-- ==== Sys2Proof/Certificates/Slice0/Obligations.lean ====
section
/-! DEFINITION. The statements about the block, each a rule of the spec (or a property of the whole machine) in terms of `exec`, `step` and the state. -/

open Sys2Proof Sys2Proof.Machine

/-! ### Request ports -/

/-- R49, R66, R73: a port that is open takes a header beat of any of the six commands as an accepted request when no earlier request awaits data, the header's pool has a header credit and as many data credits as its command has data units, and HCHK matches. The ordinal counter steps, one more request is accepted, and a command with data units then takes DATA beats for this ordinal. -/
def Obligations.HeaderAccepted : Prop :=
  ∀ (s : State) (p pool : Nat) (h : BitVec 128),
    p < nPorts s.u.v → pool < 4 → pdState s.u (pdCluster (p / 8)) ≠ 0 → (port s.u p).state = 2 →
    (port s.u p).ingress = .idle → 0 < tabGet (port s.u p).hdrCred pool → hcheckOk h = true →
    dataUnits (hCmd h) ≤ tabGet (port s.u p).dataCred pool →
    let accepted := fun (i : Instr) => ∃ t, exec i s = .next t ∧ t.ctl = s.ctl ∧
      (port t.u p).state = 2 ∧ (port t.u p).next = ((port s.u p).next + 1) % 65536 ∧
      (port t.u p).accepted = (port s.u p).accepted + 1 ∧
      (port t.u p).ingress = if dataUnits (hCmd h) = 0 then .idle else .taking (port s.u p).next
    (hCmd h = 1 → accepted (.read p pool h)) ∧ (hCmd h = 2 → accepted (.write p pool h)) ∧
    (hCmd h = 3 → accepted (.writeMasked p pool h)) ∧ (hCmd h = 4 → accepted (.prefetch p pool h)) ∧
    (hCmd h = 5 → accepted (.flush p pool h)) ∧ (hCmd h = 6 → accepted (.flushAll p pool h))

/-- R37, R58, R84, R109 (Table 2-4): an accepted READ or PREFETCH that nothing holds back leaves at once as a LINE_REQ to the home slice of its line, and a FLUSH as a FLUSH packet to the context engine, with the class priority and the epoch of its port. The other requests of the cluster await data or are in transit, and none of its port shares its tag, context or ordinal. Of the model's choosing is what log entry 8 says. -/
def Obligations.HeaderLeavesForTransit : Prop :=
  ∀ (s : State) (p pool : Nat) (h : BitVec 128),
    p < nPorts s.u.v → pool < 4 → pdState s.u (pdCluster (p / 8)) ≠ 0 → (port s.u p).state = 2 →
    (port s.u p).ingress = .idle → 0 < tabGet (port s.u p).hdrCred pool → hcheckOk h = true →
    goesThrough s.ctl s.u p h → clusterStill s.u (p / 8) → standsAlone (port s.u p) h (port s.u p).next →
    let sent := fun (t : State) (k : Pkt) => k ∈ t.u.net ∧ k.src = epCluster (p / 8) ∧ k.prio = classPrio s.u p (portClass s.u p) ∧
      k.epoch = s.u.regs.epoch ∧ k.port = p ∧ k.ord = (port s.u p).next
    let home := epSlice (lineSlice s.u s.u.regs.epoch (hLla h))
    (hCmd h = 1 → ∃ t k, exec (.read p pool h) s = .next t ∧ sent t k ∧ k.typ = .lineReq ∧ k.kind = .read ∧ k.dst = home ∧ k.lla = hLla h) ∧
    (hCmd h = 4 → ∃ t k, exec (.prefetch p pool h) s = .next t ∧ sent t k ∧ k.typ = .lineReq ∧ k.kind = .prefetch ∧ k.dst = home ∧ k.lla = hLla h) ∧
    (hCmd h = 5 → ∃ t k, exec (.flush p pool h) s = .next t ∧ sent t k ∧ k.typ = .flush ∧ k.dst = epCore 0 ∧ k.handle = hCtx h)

○ ○ ○ ○ ○

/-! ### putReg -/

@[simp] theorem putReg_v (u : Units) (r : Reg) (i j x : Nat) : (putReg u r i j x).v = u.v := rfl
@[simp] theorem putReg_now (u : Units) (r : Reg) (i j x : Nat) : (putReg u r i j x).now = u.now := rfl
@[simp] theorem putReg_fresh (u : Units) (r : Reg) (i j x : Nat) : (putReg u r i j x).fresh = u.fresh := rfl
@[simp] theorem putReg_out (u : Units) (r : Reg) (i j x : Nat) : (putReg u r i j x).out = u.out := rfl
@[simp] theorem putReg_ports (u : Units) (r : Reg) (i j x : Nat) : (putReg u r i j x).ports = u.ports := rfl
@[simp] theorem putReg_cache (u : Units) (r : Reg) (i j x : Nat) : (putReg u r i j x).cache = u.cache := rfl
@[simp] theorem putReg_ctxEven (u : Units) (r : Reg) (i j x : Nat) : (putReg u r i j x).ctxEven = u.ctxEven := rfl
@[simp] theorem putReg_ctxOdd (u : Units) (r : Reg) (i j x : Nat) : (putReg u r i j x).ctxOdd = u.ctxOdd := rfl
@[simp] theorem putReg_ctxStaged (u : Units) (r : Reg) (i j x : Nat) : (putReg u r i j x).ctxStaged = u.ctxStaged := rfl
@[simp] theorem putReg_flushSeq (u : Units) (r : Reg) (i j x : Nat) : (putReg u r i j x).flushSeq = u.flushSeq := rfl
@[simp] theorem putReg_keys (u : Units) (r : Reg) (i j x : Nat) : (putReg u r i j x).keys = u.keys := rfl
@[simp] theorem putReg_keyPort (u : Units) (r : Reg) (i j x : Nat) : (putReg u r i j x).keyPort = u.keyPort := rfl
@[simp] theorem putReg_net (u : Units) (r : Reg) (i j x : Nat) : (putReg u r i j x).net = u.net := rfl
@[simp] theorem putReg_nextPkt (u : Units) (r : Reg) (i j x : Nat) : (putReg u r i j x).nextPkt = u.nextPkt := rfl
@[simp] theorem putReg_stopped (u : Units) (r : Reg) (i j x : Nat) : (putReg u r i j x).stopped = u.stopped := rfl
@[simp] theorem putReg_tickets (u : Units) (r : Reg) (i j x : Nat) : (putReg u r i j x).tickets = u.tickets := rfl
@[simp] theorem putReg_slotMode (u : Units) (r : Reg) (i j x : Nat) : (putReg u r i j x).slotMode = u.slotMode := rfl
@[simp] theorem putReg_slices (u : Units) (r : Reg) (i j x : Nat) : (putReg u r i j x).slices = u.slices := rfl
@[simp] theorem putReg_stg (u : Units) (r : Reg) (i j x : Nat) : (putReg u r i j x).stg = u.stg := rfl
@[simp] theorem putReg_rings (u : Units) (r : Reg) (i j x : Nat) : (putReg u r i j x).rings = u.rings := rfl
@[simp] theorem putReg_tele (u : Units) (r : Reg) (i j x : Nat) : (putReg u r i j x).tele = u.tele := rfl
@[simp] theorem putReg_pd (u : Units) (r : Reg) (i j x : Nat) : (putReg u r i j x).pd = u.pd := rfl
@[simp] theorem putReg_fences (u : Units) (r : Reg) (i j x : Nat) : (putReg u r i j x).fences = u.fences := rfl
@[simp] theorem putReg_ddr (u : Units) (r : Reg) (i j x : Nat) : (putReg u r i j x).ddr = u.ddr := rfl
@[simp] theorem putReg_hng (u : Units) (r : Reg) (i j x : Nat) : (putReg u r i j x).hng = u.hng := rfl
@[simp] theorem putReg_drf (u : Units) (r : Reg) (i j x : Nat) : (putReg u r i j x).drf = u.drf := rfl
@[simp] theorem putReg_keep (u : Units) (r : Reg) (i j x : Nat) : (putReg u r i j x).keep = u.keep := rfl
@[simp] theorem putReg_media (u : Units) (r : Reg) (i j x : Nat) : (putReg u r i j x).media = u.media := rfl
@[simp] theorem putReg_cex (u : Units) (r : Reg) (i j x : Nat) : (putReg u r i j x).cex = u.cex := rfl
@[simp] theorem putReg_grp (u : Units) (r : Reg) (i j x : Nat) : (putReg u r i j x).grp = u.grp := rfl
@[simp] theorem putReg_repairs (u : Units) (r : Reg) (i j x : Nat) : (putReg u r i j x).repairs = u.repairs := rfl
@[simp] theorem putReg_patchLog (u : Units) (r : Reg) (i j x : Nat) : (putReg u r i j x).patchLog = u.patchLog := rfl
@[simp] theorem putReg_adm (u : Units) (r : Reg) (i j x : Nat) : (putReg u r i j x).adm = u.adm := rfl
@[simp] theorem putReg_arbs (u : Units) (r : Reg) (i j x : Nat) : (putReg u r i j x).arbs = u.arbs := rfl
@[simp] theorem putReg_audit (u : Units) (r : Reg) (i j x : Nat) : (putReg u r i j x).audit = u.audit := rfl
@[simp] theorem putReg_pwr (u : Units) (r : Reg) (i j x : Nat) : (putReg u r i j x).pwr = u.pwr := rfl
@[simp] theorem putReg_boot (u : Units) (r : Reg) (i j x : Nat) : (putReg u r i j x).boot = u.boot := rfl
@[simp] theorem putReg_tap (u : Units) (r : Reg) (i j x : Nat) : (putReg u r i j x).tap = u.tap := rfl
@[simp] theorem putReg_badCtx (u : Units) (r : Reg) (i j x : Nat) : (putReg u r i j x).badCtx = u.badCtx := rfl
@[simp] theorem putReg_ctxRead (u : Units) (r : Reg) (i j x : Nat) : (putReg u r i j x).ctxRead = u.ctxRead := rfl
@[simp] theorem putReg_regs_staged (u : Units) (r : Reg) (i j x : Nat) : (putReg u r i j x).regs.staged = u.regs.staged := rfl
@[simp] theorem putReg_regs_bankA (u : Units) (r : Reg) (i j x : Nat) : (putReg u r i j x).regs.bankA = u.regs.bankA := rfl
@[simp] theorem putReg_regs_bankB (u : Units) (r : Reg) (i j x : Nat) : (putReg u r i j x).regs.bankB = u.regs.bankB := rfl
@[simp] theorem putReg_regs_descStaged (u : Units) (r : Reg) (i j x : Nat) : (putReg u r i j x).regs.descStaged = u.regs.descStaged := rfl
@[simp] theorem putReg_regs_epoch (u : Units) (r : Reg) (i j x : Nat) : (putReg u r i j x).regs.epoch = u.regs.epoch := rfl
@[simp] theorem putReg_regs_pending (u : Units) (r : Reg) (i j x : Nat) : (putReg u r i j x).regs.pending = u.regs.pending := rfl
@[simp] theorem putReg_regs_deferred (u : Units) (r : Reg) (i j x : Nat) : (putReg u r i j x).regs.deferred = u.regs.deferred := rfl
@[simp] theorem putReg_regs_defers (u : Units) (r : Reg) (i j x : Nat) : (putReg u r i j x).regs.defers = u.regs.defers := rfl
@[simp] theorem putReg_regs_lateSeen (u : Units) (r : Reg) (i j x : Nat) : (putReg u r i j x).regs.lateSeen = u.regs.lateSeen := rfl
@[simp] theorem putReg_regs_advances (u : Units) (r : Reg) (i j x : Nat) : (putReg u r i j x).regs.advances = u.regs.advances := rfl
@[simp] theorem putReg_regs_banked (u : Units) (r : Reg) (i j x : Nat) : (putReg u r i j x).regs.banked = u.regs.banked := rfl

○ ○ ○ ○ ○

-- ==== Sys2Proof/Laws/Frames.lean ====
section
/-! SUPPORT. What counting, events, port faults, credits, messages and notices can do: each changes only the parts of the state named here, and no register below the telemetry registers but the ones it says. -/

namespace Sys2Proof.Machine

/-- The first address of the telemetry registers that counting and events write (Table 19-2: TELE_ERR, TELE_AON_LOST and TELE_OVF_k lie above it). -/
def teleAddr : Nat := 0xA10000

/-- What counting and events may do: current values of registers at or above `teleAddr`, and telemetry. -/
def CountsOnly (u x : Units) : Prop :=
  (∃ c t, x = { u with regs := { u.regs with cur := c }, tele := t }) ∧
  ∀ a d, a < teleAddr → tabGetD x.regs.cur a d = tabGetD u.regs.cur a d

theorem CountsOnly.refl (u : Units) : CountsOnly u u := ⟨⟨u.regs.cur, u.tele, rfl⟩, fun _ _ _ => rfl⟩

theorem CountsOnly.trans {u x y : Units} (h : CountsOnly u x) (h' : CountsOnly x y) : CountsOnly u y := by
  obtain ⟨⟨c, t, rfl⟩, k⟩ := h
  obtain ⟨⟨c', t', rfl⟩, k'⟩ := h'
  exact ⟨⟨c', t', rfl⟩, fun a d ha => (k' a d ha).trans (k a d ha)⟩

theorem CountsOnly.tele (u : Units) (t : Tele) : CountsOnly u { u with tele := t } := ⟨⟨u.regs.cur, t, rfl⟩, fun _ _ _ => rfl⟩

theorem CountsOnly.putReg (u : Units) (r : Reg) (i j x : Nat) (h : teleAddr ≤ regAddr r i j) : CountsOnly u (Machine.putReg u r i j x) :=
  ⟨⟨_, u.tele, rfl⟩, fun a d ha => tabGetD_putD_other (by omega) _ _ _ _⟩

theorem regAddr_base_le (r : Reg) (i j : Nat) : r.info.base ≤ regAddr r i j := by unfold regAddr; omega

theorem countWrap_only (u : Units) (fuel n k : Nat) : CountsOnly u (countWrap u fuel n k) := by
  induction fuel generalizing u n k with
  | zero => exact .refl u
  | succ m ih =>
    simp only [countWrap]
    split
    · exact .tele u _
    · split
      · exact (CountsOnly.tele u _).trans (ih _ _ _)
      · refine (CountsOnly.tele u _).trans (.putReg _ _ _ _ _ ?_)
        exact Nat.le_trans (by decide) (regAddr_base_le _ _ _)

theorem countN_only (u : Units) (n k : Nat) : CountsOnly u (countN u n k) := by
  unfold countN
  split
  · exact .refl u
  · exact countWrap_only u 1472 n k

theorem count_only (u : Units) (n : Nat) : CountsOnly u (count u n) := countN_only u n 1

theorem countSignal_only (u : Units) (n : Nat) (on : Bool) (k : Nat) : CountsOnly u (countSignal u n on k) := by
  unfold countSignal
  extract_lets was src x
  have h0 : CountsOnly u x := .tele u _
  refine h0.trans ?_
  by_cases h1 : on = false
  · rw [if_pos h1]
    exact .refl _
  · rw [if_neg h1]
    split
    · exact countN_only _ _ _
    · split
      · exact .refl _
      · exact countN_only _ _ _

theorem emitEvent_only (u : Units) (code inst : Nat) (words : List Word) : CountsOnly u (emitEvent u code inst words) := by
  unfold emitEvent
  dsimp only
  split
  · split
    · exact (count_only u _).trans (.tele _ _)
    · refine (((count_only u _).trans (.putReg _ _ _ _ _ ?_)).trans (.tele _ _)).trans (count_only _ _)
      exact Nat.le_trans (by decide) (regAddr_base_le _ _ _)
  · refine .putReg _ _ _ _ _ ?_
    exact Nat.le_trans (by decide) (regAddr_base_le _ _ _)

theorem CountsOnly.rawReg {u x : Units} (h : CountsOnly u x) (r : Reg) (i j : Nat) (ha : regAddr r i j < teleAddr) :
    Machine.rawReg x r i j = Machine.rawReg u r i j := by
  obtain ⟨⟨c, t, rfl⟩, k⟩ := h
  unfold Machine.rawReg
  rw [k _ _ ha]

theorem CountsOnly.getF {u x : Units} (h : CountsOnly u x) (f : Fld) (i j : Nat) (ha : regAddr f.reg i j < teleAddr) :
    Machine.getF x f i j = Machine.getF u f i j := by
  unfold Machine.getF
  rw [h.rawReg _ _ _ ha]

○ ○ ○ ○ ○

→ GOAL OF THE EXERCISE
Within the listing above, extract exactly the lines from the line with "(hCmd h = 1 → accepted" to the line with "(hCmd h = 1 → ∃", the two named lines included, and no others.

→ RESPONSE TO THE TASK
    (hCmd h = 1 → accepted (.read p pool h)) ∧ (hCmd h = 2 → accepted (.write p pool h)) ∧
    (hCmd h = 3 → accepted (.writeMasked p pool h)) ∧ (hCmd h = 4 → accepted (.prefetch p pool h)) ∧
    (hCmd h = 5 → accepted (.flush p pool h)) ∧ (hCmd h = 6 → accepted (.flushAll p pool h))

/-- R37, R58, R84, R109 (Table 2-4): an accepted READ or PREFETCH that nothing holds back leaves at once as a LINE_REQ to the home slice of its line, and a FLUSH as a FLUSH packet to the context engine, with the class priority and the epoch of its port. The other requests of the cluster await data or are in transit, and none of its port shares its tag, context or ordinal. Of the model's choosing is what log entry 8 says. -/
def Obligations.HeaderLeavesForTransit : Prop :=
  ∀ (s : State) (p pool : Nat) (h : BitVec 128),
    p < nPorts s.u.v → pool < 4 → pdState s.u (pdCluster (p / 8)) ≠ 0 → (port s.u p).state = 2 →
    (port s.u p).ingress = .idle → 0 < tabGet (port s.u p).hdrCred pool → hcheckOk h = true →
    goesThrough s.ctl s.u p h → clusterStill s.u (p / 8) → standsAlone (port s.u p) h (port s.u p).next →
    let sent := fun (t : State) (k : Pkt) => k ∈ t.u.net ∧ k.src = epCluster (p / 8) ∧ k.prio = classPrio s.u p (portClass s.u p) ∧
      k.epoch = s.u.regs.epoch ∧ k.port = p ∧ k.ord = (port s.u p).next
    let home := epSlice (lineSlice s.u s.u.regs.epoch (hLla h))
    (hCmd h = 1 → ∃ t k, exec (.read p pool h) s = .next t ∧ sent t k ∧ k.typ = .lineReq ∧ k.kind = .read ∧ k.dst = home ∧ k.lla = hLla h) ∧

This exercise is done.